··· MATERIAL SUPPLIED

@[simp] theorem armSettle_cfg : (arm .settle s).cfg = s.cfg := rfl
@[simp] theorem armSettle_env : (arm .settle s).env = s.env := rfl
@[simp] theorem armSettle_blk_bringup : (arm .settle s).blk.bringup = s.blk.bringup := rfl
@[simp] theorem armSettle_blk_irqArmed : (arm .settle s).blk.irqArmed = s.blk.irqArmed := rfl
@[simp] theorem armSettle_blk_resetLine : (arm .settle s).blk.resetLine = s.blk.resetLine := rfl
@[simp] theorem armSettle_blk_settleArmed : (arm .settle s).blk.settleArmed = true := rfl
@[simp] theorem armSettle_blk_transceiverLocked :
    (arm .settle s).blk.transceiverLocked = s.blk.transceiverLocked := rfl
@[simp] theorem armSettle_blk_lockPollActive :
    (arm .settle s).blk.lockPollActive = s.blk.lockPollActive := rfl
@[simp] theorem armSettle_blk_mpSession : (arm .settle s).blk.mpSession = s.blk.mpSession := rfl
@[simp] theorem armSettle_blk_awaitAlloc : (arm .settle s).blk.awaitAlloc = s.blk.awaitAlloc := rfl
@[simp] theorem armSettle_blk_awaitGetSource :
    (arm .settle s).blk.awaitGetSource = s.blk.awaitGetSource := rfl
@[simp] theorem armSettle_blk_awaitDealloc : (arm .settle s).blk.awaitDealloc = s.blk.awaitDealloc := rfl
@[simp] theorem armSettle_blk_reqTimers : (arm .settle s).blk.reqTimers = s.blk.reqTimers := rfl
@[simp] theorem armSettle_blk_connectionLabel :
    (arm .settle s).blk.connectionLabel = s.blk.connectionLabel := rfl
@[simp] theorem armSettle_blk_allocResult : (arm .settle s).blk.allocResult = s.blk.allocResult := rfl
@[simp] theorem armSettle_blk_nodePosition : (arm .settle s).blk.nodePosition = s.blk.nodePosition := rfl
@[simp] theorem armSettle_blk_maxPosition : (arm .settle s).blk.maxPosition = s.blk.maxPosition := rfl
@[simp] theorem armSettle_blk_fault : (arm .settle s).blk.fault = s.blk.fault := rfl
@[simp] theorem armSettle_blk_refused : (arm .settle s).blk.refused = s.blk.refused := rfl
@[simp] theorem armSettle_blk_refusedCode : (arm .settle s).blk.refusedCode = s.blk.refusedCode := rfl
@[simp] theorem armSettle_blk_trace : (arm .settle s).blk.trace = s.blk.trace := rfl

@[simp] theorem armLockPoll_cfg : (arm .lockPoll s).cfg = s.cfg := rfl
@[simp] theorem armLockPoll_env : (arm .lockPoll s).env = s.env := rfl
@[simp] theorem armLockPoll_blk_bringup : (arm .lockPoll s).blk.bringup = s.blk.bringup := rfl
@[simp] theorem armLockPoll_blk_irqArmed : (arm .lockPoll s).blk.irqArmed = s.blk.irqArmed := rfl
@[simp] theorem armLockPoll_blk_resetLine : (arm .lockPoll s).blk.resetLine = s.blk.resetLine := rfl
@[simp] theorem armLockPoll_blk_settleArmed : (arm .lockPoll s).blk.settleArmed = s.blk.settleArmed := rfl
@[simp] theorem armLockPoll_blk_transceiverLocked :
    (arm .lockPoll s).blk.transceiverLocked = s.blk.transceiverLocked := rfl
@[simp] theorem armLockPoll_blk_lockPollActive : (arm .lockPoll s).blk.lockPollActive = true := rfl
@[simp] theorem armLockPoll_blk_mpSession : (arm .lockPoll s).blk.mpSession = s.blk.mpSession := rfl
@[simp] theorem armLockPoll_blk_awaitAlloc : (arm .lockPoll s).blk.awaitAlloc = s.blk.awaitAlloc := rfl
@[simp] theorem armLockPoll_blk_awaitGetSource :
    (arm .lockPoll s).blk.awaitGetSource = s.blk.awaitGetSource := rfl
@[simp] theorem armLockPoll_blk_awaitDealloc : (arm .lockPoll s).blk.awaitDealloc = s.blk.awaitDealloc := rfl
@[simp] theorem armLockPoll_blk_reqTimers : (arm .lockPoll s).blk.reqTimers = s.blk.reqTimers := rfl
@[simp] theorem armLockPoll_blk_connectionLabel :
    (arm .lockPoll s).blk.connectionLabel = s.blk.connectionLabel := rfl
@[simp] theorem armLockPoll_blk_allocResult : (arm .lockPoll s).blk.allocResult = s.blk.allocResult := rfl
@[simp] theorem armLockPoll_blk_nodePosition : (arm .lockPoll s).blk.nodePosition = s.blk.nodePosition := rfl
@[simp] theorem armLockPoll_blk_maxPosition : (arm .lockPoll s).blk.maxPosition = s.blk.maxPosition := rfl
@[simp] theorem armLockPoll_blk_fault : (arm .lockPoll s).blk.fault = s.blk.fault := rfl
@[simp] theorem armLockPoll_blk_refused : (arm .lockPoll s).blk.refused = s.blk.refused := rfl
@[simp] theorem armLockPoll_blk_refusedCode : (arm .lockPoll s).blk.refusedCode = s.blk.refusedCode := rfl
@[simp] theorem armLockPoll_blk_trace : (arm .lockPoll s).blk.trace = s.blk.trace := rfl

@[simp] theorem disarmSettle_cfg : (disarm .settle s).cfg = s.cfg := rfl
@[simp] theorem disarmSettle_env : (disarm .settle s).env = s.env := rfl
@[simp] theorem disarmSettle_blk_bringup : (disarm .settle s).blk.bringup = s.blk.bringup := rfl
@[simp] theorem disarmSettle_blk_irqArmed : (disarm .settle s).blk.irqArmed = s.blk.irqArmed := rfl
@[simp] theorem disarmSettle_blk_resetLine : (disarm .settle s).blk.resetLine = s.blk.resetLine := rfl
@[simp] theorem disarmSettle_blk_settleArmed : (disarm .settle s).blk.settleArmed = false := rfl
@[simp] theorem disarmSettle_blk_transceiverLocked :
    (disarm .settle s).blk.transceiverLocked = s.blk.transceiverLocked := rfl
@[simp] theorem disarmSettle_blk_lockPollActive :
    (disarm .settle s).blk.lockPollActive = s.blk.lockPollActive := rfl
@[simp] theorem disarmSettle_blk_mpSession : (disarm .settle s).blk.mpSession = s.blk.mpSession := rfl
@[simp] theorem disarmSettle_blk_awaitAlloc : (disarm .settle s).blk.awaitAlloc = s.blk.awaitAlloc := rfl
@[simp] theorem disarmSettle_blk_awaitGetSource :
    (disarm .settle s).blk.awaitGetSource = s.blk.awaitGetSource := rfl
@[simp] theorem disarmSettle_blk_awaitDealloc :
    (disarm .settle s).blk.awaitDealloc = s.blk.awaitDealloc := rfl
@[simp] theorem disarmSettle_blk_reqTimers : (disarm .settle s).blk.reqTimers = s.blk.reqTimers := rfl
@[simp] theorem disarmSettle_blk_connectionLabel :
    (disarm .settle s).blk.connectionLabel = s.blk.connectionLabel := rfl
@[simp] theorem disarmSettle_blk_allocResult : (disarm .settle s).blk.allocResult = s.blk.allocResult := rfl
@[simp] theorem disarmSettle_blk_nodePosition :
    (disarm .settle s).blk.nodePosition = s.blk.nodePosition := rfl
@[simp] theorem disarmSettle_blk_maxPosition : (disarm .settle s).blk.maxPosition = s.blk.maxPosition := rfl
@[simp] theorem disarmSettle_blk_fault : (disarm .settle s).blk.fault = s.blk.fault := rfl
@[simp] theorem disarmSettle_blk_refused : (disarm .settle s).blk.refused = s.blk.refused := rfl
@[simp] theorem disarmSettle_blk_refusedCode : (disarm .settle s).blk.refusedCode = s.blk.refusedCode := rfl
@[simp] theorem disarmSettle_blk_trace : (disarm .settle s).blk.trace = s.blk.trace := rfl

······

Each record above should be set down again in its exact wording.

◆ SOLUTION TO THE EXERCISE
@[simp] theorem armSettle_cfg : (arm .settle s).cfg = s.cfg := rfl
@[simp] theorem armSettle_env : (arm .settle s).env = s.env := rfl
@[simp] theorem armSettle_blk_bringup : (arm .settle s).blk.bringup = s.blk.bringup := rfl
@[simp] theorem armSettle_blk_irqArmed : (arm .settle s).blk.irqArmed = s.blk.irqArmed := rfl
@[simp] theorem armSettle_blk_resetLine : (arm .settle s).blk.resetLine = s.blk.resetLine := rfl
@[simp] theorem armSettle_blk_settleArmed : (arm .settle s).blk.settleArmed = true := rfl
@[simp] theorem armSettle_blk_transceiverLocked :
    (arm .settle s).blk.transceiverLocked = s.blk.transceiverLocked := rfl
@[simp] theorem armSettle_blk_lockPollActive :
    (arm .settle s).blk.lockPollActive = s.blk.lockPollActive := rfl
@[simp] theorem armSettle_blk_mpSession : (arm .settle s).blk.mpSession = s.blk.mpSession := rfl
@[simp] theorem armSettle_blk_awaitAlloc : (arm .settle s).blk.awaitAlloc = s.blk.awaitAlloc := rfl
@[simp] theorem armSettle_blk_awaitGetSource :
    (arm .settle s).blk.awaitGetSource = s.blk.awaitGetSource := rfl
@[simp] theorem armSettle_blk_awaitDealloc : (arm .settle s).blk.awaitDealloc = s.blk.awaitDealloc := rfl
@[simp] theorem armSettle_blk_reqTimers : (arm .settle s).blk.reqTimers = s.blk.reqTimers := rfl
@[simp] theorem armSettle_blk_connectionLabel :
    (arm .settle s).blk.connectionLabel = s.blk.connectionLabel := rfl
@[simp] theorem armSettle_blk_allocResult : (arm .settle s).blk.allocResult = s.blk.allocResult := rfl
@[simp] theorem armSettle_blk_nodePosition : (arm .settle s).blk.nodePosition = s.blk.nodePosition := rfl
@[simp] theorem armSettle_blk_maxPosition : (arm .settle s).blk.maxPosition = s.blk.maxPosition := rfl
@[simp] theorem armSettle_blk_fault : (arm .settle s).blk.fault = s.blk.fault := rfl
@[simp] theorem armSettle_blk_refused : (arm .settle s).blk.refused = s.blk.refused := rfl
@[simp] theorem armSettle_blk_refusedCode : (arm .settle s).blk.refusedCode = s.blk.refusedCode := rfl
@[simp] theorem armSettle_blk_trace : (arm .settle s).blk.trace = s.blk.trace := rfl

@[simp] theorem armLockPoll_cfg : (arm .lockPoll s).cfg = s.cfg := rfl
@[simp] theorem armLockPoll_env : (arm .lockPoll s).env = s.env := rfl
@[simp] theorem armLockPoll_blk_bringup : (arm .lockPoll s).blk.bringup = s.blk.bringup := rfl
@[simp] theorem armLockPoll_blk_irqArmed : (arm .lockPoll s).blk.irqArmed = s.blk.irqArmed := rfl
@[simp] theorem armLockPoll_blk_resetLine : (arm .lockPoll s).blk.resetLine = s.blk.resetLine := rfl
@[simp] theorem armLockPoll_blk_settleArmed : (arm .lockPoll s).blk.settleArmed = s.blk.settleArmed := rfl
@[simp] theorem armLockPoll_blk_transceiverLocked :
    (arm .lockPoll s).blk.transceiverLocked = s.blk.transceiverLocked := rfl
@[simp] theorem armLockPoll_blk_lockPollActive : (arm .lockPoll s).blk.lockPollActive = true := rfl
@[simp] theorem armLockPoll_blk_mpSession : (arm .lockPoll s).blk.mpSession = s.blk.mpSession := rfl
@[simp] theorem armLockPoll_blk_awaitAlloc : (arm .lockPoll s).blk.awaitAlloc = s.blk.awaitAlloc := rfl
@[simp] theorem armLockPoll_blk_awaitGetSource :
    (arm .lockPoll s).blk.awaitGetSource = s.blk.awaitGetSource := rfl
@[simp] theorem armLockPoll_blk_awaitDealloc : (arm .lockPoll s).blk.awaitDealloc = s.blk.awaitDealloc := rfl
@[simp] theorem armLockPoll_blk_reqTimers : (arm .lockPoll s).blk.reqTimers = s.blk.reqTimers := rfl
@[simp] theorem armLockPoll_blk_connectionLabel :
    (arm .lockPoll s).blk.connectionLabel = s.blk.connectionLabel := rfl
@[simp] theorem armLockPoll_blk_allocResult : (arm .lockPoll s).blk.allocResult = s.blk.allocResult := rfl
@[simp] theorem armLockPoll_blk_nodePosition : (arm .lockPoll s).blk.nodePosition = s.blk.nodePosition := rfl
@[simp] theorem armLockPoll_blk_maxPosition : (arm .lockPoll s).blk.maxPosition = s.blk.maxPosition := rfl
@[simp] theorem armLockPoll_blk_fault : (arm .lockPoll s).blk.fault = s.blk.fault := rfl
@[simp] theorem armLockPoll_blk_refused : (arm .lockPoll s).blk.refused = s.blk.refused := rfl
@[simp] theorem armLockPoll_blk_refusedCode : (arm .lockPoll s).blk.refusedCode = s.blk.refusedCode := rfl
@[simp] theorem armLockPoll_blk_trace : (arm .lockPoll s).blk.trace = s.blk.trace := rfl

@[simp] theorem disarmSettle_cfg : (disarm .settle s).cfg = s.cfg := rfl
@[simp] theorem disarmSettle_env : (disarm .settle s).env = s.env := rfl
@[simp] theorem disarmSettle_blk_bringup : (disarm .settle s).blk.bringup = s.blk.bringup := rfl
@[simp] theorem disarmSettle_blk_irqArmed : (disarm .settle s).blk.irqArmed = s.blk.irqArmed := rfl
@[simp] theorem disarmSettle_blk_resetLine : (disarm .settle s).blk.resetLine = s.blk.resetLine := rfl
@[simp] theorem disarmSettle_blk_settleArmed : (disarm .settle s).blk.settleArmed = false := rfl
@[simp] theorem disarmSettle_blk_transceiverLocked :
    (disarm .settle s).blk.transceiverLocked = s.blk.transceiverLocked := rfl
@[simp] theorem disarmSettle_blk_lockPollActive :
    (disarm .settle s).blk.lockPollActive = s.blk.lockPollActive := rfl
@[simp] theorem disarmSettle_blk_mpSession : (disarm .settle s).blk.mpSession = s.blk.mpSession := rfl
@[simp] theorem disarmSettle_blk_awaitAlloc : (disarm .settle s).blk.awaitAlloc = s.blk.awaitAlloc := rfl
@[simp] theorem disarmSettle_blk_awaitGetSource :
    (disarm .settle s).blk.awaitGetSource = s.blk.awaitGetSource := rfl
@[simp] theorem disarmSettle_blk_awaitDealloc :
    (disarm .settle s).blk.awaitDealloc = s.blk.awaitDealloc := rfl
@[simp] theorem disarmSettle_blk_reqTimers : (disarm .settle s).blk.reqTimers = s.blk.reqTimers := rfl
@[simp] theorem disarmSettle_blk_connectionLabel :
    (disarm .settle s).blk.connectionLabel = s.blk.connectionLabel := rfl
@[simp] theorem disarmSettle_blk_allocResult : (disarm .settle s).blk.allocResult = s.blk.allocResult := rfl
@[simp] theorem disarmSettle_blk_nodePosition :
    (disarm .settle s).blk.nodePosition = s.blk.nodePosition := rfl
@[simp] theorem disarmSettle_blk_maxPosition : (disarm .settle s).blk.maxPosition = s.blk.maxPosition := rfl
@[simp] theorem disarmSettle_blk_fault : (disarm .settle s).blk.fault = s.blk.fault := rfl
@[simp] theorem disarmSettle_blk_refused : (disarm .settle s).blk.refused = s.blk.refused := rfl
@[simp] theorem disarmSettle_blk_refusedCode : (disarm .settle s).blk.refusedCode = s.blk.refusedCode := rfl
@[simp] theorem disarmSettle_blk_trace : (disarm .settle s).blk.trace = s.blk.trace := rfl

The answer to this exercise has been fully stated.